(06:18PM) Thing 2:  you heard from grandpaps lately?
 (06:19PM)
Thing 1:  no
 (06:21PM)
Thing 1:  I'm sure he impregnated a couple Dutch girls by now and will probably have children with him
 (06:21PM)
Thing 1:  those Dutch incubate quickly, and that's a fact.
 (06:22PM)
Thing 1:  they go from fertilization to hatching in like 79 hours
 (06:24PM)
Thing 2:  holy shit. hatching? seriously?
 (06:24PM)
Thing 1:  yeah.. those fuckers are crazy
 (06:25PM)
Thing 1:  their technology is waaaay ahead of ours regarding instant child creation
 (06:25PM)
Thing 2:  wow.... who woulda thought.... the Dutch
 (06:27PM)
Thing 1:  plus, according to a report I fabricated on the Dutch a few years ago, they all look like this.. .mostly

 
Note: Actual sock puppets are more attractive than most Dutch people, as you can tell from this shocking photograph


(06:27PM) Thing 1:  your average modern sock puppet was designed after the inventor spent a week in Holland
(06:28PM) Thing 1:  the sick part is that this is not an artist's rendition of a Dutch person, but an actual photograph
(06:28PM) Thing 1:  they're these weird little one dimensional sock puppet people....

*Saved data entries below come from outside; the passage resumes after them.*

-- ==== Sys2Proof/WellFormed.lean ====
section
/-! DEFINITION. Which command words are legal (rules R100 and R101), as checks on the fields of the word. -/

namespace Sys2Proof

/-- The opcodes of rule R101. -/
def listedOps : List Byte :=
  [0x01, 0x02, 0x03, 0x10, 0x11, 0x12, 0x13, 0x14, 0x15, 0x20, 0x21, 0x22, 0x23]

/-- The reserved bits are zero (rule R100). -/
def CmdWord.rsvZero (w : CmdWord) : Bool := w.rsv == 0

/-- The opcode is one of rule R101's. -/
def CmdWord.opListed (w : CmdWord) : Bool := listedOps.contains w.op

/-- "A command word is legal exactly when `rsv = 0` and `op` is one of these values" (rule R101). -/
def CmdWord.wf (w : CmdWord) : Bool := w.rsvZero && w.opListed

/-- An instruction has no operand, so every instruction is well-formed (rule R100). -/
def Instr.wf (_ : Instr) : Bool := true

end Sys2Proof
end

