-- ==== Sys2Proof/Machine/Dispatch.lean ====
section
/-! DEFINITION. One arm per command (rule R102). -/

namespace Sys2Proof.Machine

def exec (i : Instr) (s : State) : Host.Outcome State Fault Refusal :=
  match i with
  | .keyExpand => Sys2Proof.Machine.execKeyExpand s
  | .blockEnc => Sys2Proof.Machine.execBlockEnc s
  | .blockDec => Sys2Proof.Machine.execBlockDec s
  | .ecbEnc => Sys2Proof.Machine.execEcbEnc s
  | .ecbDec => Sys2Proof.Machine.execEcbDec s
  | .cbcEnc => Sys2Proof.Machine.execCbcEnc s
  | .cbcDec => Sys2Proof.Machine.execCbcDec s
  | .ctrXform => Sys2Proof.Machine.execCtrXform s
  | .ctrEdit => Sys2Proof.Machine.execCtrEdit s
  | .gfMul => Sys2Proof.Machine.execGfMul s
  | .gfInv => Sys2Proof.Machine.execGfInv s
  | .sboxFwd => Sys2Proof.Machine.execSboxFwd s
  | .sboxInv => Sys2Proof.Machine.execSboxInv s

end Sys2Proof.Machine
end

(06:28PM) Thing 1:  and there's your proof
(06:29PM) Thing 2:  dear lord
(06:29PM) Thing 1:  maybe I mentioned all this before, I don't know
(06:30PM) Thing 2:  I dunno
(06:30PM) Thing 1:  if you were gonna stick your finger in a dyke, as the Dutch are prone to do, wouldn't you want to have the protection of a tube sock?
(06:31PM) Thing 1:  maybe you feel I've thought about it too much
(06:31PM) Thing 2:  eh....
(06:31PM) Thing 2:  I think you have
(06:32PM) Thing 1:  I'm constantly waiting for a chance to bring the Dutch into a conversation, so I can go into my spiel about their evil little 1D world
(06:33PM) Thing 2:  1D? is that possible?

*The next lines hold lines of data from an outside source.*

-- ==== Sys2Proof/Machine/Sequencer.lean ====
section
/-! DEFINITION. The engine's turn: the completion step of the command in flight (rules R46 and R48). -/

namespace Sys2Proof.Machine

/-- The engine's turn. While SEQ = BUSY it is the completion step: the pending word is decoded and its command run, and a word
that is no command completes with ILLEGAL_COMMAND (rules R48, R102, R103, R256). While SEQ = IDLE it changes nothing. -/
def engineTurn (s : State) : Host.Outcome State Fault Refusal :=
  match s.seq with
  | .idle => .next s
  | .busy =>
    match decode s.pending with
    | .ok i => exec i s
    | .error _ => .next (completeError .illegalCommand s)

end Sys2Proof.Machine
end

(06:33PM) Thing 1:  yeah dude, they're 1D.. if they turn around, they disappear
(06:33PM) Thing 1:  a lot of missing persons reports are filed over this very issue
(06:31PM) Thing 1:  maybe this is all too shocking for you
(06:33PM) Thing 1:  Well, don't fault the Dutch for my arrogance.. sure they're an ugly sock-looking people, but they have heart... and sometimes stripes
(06:33PM) Thing 2:  stripes are only on the tube varieties
(06:34PM) Thing 1:  well, anymore its difficult to find a Dutch person who doesn't have at least a little tube in him, and they often end up on the striped side of the fence, where they're mistreated
(06:35PM) Thing 1:  much like the star bellied sneeches of yore, the Dutch are a constantly conflicted people
(06:37PM) Thing 2:  the hhhhwwwwhat?
(06:37PM) Thing 1:  star bellied sneetches.... with stars upon thars.. you act as if this is new information....dr Seuss spoke about them in great detail
(06:37PM) Thing 1:  of course he WAS A DOCTOR, which I wouldn't expect YOU to understand
(06:40PM) Thing 1:  the ones with stars upon thars treated the ones without stars upon thars very poorly.. its a long and sordid history that I'm sure you don't have time for
(06:40PM) Thing 2:  I don't
(06:40PM) Thing 1:  exactly
(06:40PM) Thing 1:  but that does bring up a good point
(06:40PM) Thing 1:  is it illegal or in any way wrong to start an amateur doctor's office?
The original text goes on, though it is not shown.